Gobi needs to know what features your models support to provide the best experience. This guide explains how model capabilities work and how to configure them.

## What Are Model Capabilities?

Model capabilities tell Gobi what features a model supports:

* **`tool_use`** - Whether the model can use tools and functions
* **`image_input`** - Whether the model can process images

Without proper capability configuration, you may encounter issues like:

* Agent mode being unavailable (requires tools)
* Tools not working at all
* Image uploads being disabled

## How Gobi Detects Model Capabilities

Gobi uses a two-tier system for determining model capabilities:

### How Automatic Detection Works (Default)
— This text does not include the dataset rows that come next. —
-- ==== Sys2Proof/Syntax.lean ====
section
/-! DEFINITION. Syntax.lean: the commands of the block, one constructor per row of spec/opcode_table.json, and the plain
records their operands are made of. -/

namespace Sys2Proof

/-- What a partition's own cores have stored in one of its store-room regions since its last command: descriptor, offset
in the region and bytes. The stores themselves are the partition's program, outside the block (02 R72). -/
abbrev Store := Nat × Nat × List Byte

/-- A command as Keeper reads it from its slot (02 R50-R53): the window it comes from (0x00 Root, 0x10-0x1F Canopy
partitions 0-15 as PART_ID; 0x110-0x11F the preparation window of a graft handover, 19 R424), the header fields, the
payload, and the region stores that precede it. -/
structure Req where
  /-- window: PART_ID, or 0x100 + PART_ID for a preparation window -/
  win : Nat := 0
  /-- tag, 32 bits -/
  tag : Nat := 0
  /-- command flags: bit 0 ORDERED, bit 1 NOHOLD, bit 2 GEN_CHECK (bits 16-18 of word 0) -/
  flags : Nat := 0
  /-- unit number -/
  unit : Nat := 0
  /-- verb number -/
  verb : Nat := 0
  /-- instance -/
  inst : Nat := 0
  /-- class -/
  cls : Nat := 3
  /-- GEN_LOW, 12 bits -/
  genLow : Nat := 0
  /-- deadline word in microseconds, 0 none -/
  deadline : Nat := 0
  /-- payload -/
  payload : List Byte := []
  /-- region stores of the partition that precede the command -/
  stores : List Store := []
  deriving DecidableEq, Repr

/-- The all-default command. -/
def Req.reset : Req := {}

/-- A Root link connection as the Root parameters declare it (18 R406). -/
structure LinkDecl where
  /-- connection number 0-31 -/
  conn : Nat
  /-- connection ID -/
  id : Nat
  /-- receive direction -/
  rx : Bool
  /-- UDP transport, else CAN FD -/
  udp : Bool
  /-- CAN channel or UDP port -/
  chan : Nat
  /-- receive queue, TX head index or VLAN -/
  sel : Nat
  /-- data length -/
  n : Nat
  /-- transmit period, ms -/
  periodMs : Nat
  /-- time expectation E, ms -/
  eMs : Nat
  /-- sequence gap G -/
  gap : Nat
  /-- Root flag of the safe state, 0xFF none -/
  flag : Nat
  /-- safe data -/
  safeData : List Byte
  deriving DecidableEq, Repr

/-- One navigation solution of the baseband and the navigation core at an epoch: what its estimator answers when it
solves with the constellations of `systems` (07 R182). -/
structure NavSol where
  /-- constellations solved with, a bit for each as in GNSS.CONFIG -/
  systems : Nat := 0
  /-- its GPS time at the epoch less Heartwood + GPS_OFS, ns -/
  clockErr : Int := 0
  /-- best fix type reachable with corrections, 1-4 -/
  fix : Nat := 1
  /-- best fix type reachable without them, 1 or 2 -/
  fixNoCorr : Nat := 1
  /-- latitude of the phase centre of antenna A -/
  lat : F64 := 0
  /-- its longitude -/
  lon : F64 := 0
  /-- its ellipsoidal height -/
  height : F64 := 0
  /-- velocity east, north, up, m/s -/
  vel : List F32 := []
  /-- horizontal accuracy, 1 sigma, m -/
  hAcc : F32 := 0
  deriving DecidableEq, Repr

/-- The attitude at an epoch (07 R179, R180). -/
structure NavAtt where
  /-- pitch, degrees -/
  pitch : F32 := 0
  /-- roll, degrees -/
  roll : F32 := 0
  /-- yaw rate, degrees a second -/
  yaw : F32 := 0
  /-- heading accuracy, 1 sigma, degrees -/
  headAcc : F32 := 0
  /-- heading by the moving baseline, none when it is lost -/
  dual : Option F32 := none
  deriving DecidableEq, Repr

/-- A signal that the baseband sees at an epoch (07 R176, R181, R188). -/
structure NavObs where
  /-- its 32-byte observable record -/
  bytes : List Byte := []
  /-- the difference of check 1, mm -/
  diffMm : Nat := 0
  /-- elevation of its satellite, degrees -/
  elev : Nat := 0
  deriving DecidableEq, Repr

/-- What a GNSS epoch finds (07 R181, R182). -/
structure NavEpoch where
  /-- signals visible -/
  obs : List NavObs := []
  /-- receiver-clock estimate of each constellation after broadcast offsets, ns -/
  clocks : List (Nat × Int) := []
  /-- per antenna and band: AGC drop below its 60 s baseline, least and greatest change of mean C/N0, 0.1 dB -/
  agc : List (Nat × Nat × Int × Int × Int) := []
  /-- the solutions of the sets of constellations -/
  sols : List NavSol := []
  /-- the attitude -/
  att : NavAtt := {}
  /-- the ephemerides and almanacs that the baseband holds -/
  navData : List Byte := []
  deriving DecidableEq, Repr

/-- A camera frame as its rows arrive (08 R201-R214). -/
structure CamFrame where
  /-- port -/
  port : Nat := 0
  /-- sensor -/
  sensor : Nat := 0
  /-- sync instants that have passed since the one this frame answers -/
  lag : Nat := 0
  /-- only the first row has arrived -/
  begins : Bool := false
  /-- arrival of the frame start, Heartwood -/
  first : Nat := 0
  /-- arrival of the last row, Heartwood -/
  last : Nat := 0
  /-- 0 none, 1 wrong size, 2 packet errors, 4 the ISP does not accept the port yet -/
  err : Nat := 0
  /-- packet errors counted with it -/
  pktErrs : Nat := 0
  /-- row means m[r] of the flicker column band at T3 -/
  means : List Nat := []
  deriving DecidableEq, Repr

/-- The image of a frame at the stages the spec does not compute to the bit (08 R206-R208), and its raw codes. -/
structure IspData where
  /-- T0: one plane of codes an exposure, row-major -/
  raw : List (List Nat) := []
  /-- T3 of the 4x4 and RGBW mosaics, whose pattern the spec does not give -/
  t3 : List Nat := []
  /-- T4 planes -/
  t4 : List (List Nat) := []
  /-- the tap's copy keeps pace with the DRAM -/
  pace : Bool := true
  deriving DecidableEq, Repr

/-- What a model has computed in a step (09 R234, R235): the model itself is outside the spec. -/
structure CrownOut where
  /-- scalar outputs: index, value, the model's own validity channel -/
  outs : List (Nat × F32 × Bool) := []
  /-- cells of grid outputs 0 and 1, 256 rows of 256 -/
  grids : List (List Byte) := []
  /-- state store after the step -/
  store : List Byte := []
  deriving DecidableEq, Repr

/-- What one LIN slot's frame meets on the bus (12 R289, R291). -/
structure LinBus where
  /-- the header is read back right -/
  hdrOk : Bool := true
  /-- data of a valid response, if any -/
  resp : Option (List Byte) := none
  /-- checksum error or corrupted response -/
  garbled : Bool := false
  /-- ns from the slot's start to the response's end -/
  respNs : Nat := 0
  deriving DecidableEq, Repr

/-- A CAN frame that a controller has validated (15 R331). -/
structure CanRx where
  /-- channel -/
  ch : Nat
  /-- ID as 15 R327 writes it, bit 31 for a 29-bit identifier -/
  id : Nat
  /-- FD format -/
  fd : Bool := false
  /-- bit-rate switch -/
  brs : Bool := false
  /-- error state indicator -/
  esi : Bool := false
  /-- data -/
  data : List Byte := []
  /-- ns from the start of frame to the validation -/
  ago : Nat := 0
  deriving DecidableEq, Repr

/-- What an Ethernet frame is to the internal port (16 R362). -/
inductive EthKind where
  /-- not addressed to the module -/
  | elsewhere
  /-- an ARP request or ICMP echo request for an IPv4 address -/
  | request (ip : Nat)
  /-- a UDP datagram to the module: destination port, payload -/
  | udp (port : Nat) (payload : List Byte)
  /-- a gPTP message of a grandmaster: its identity's low word, its priority1 and clockClass, and the port state that selection
  gives where these two do not decide -/
  | gptp (state gm prio cls : Nat)
  /-- any other frame addressed to the module -/
  | other
  deriving DecidableEq, Repr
Gobi automatically detects capabilities based on your provider and model name. For example:

* **OpenAI**: GPT-4 and GPT-3.5 Turbo models support tools
* **Anthropic**: Claude 3.5+ models support both tools and images
* **Ollama**: Most models support tools, vision models support images
* **Google**: All Gemini models support function calling

This works well for popular models, but may not cover custom deployments or newer models.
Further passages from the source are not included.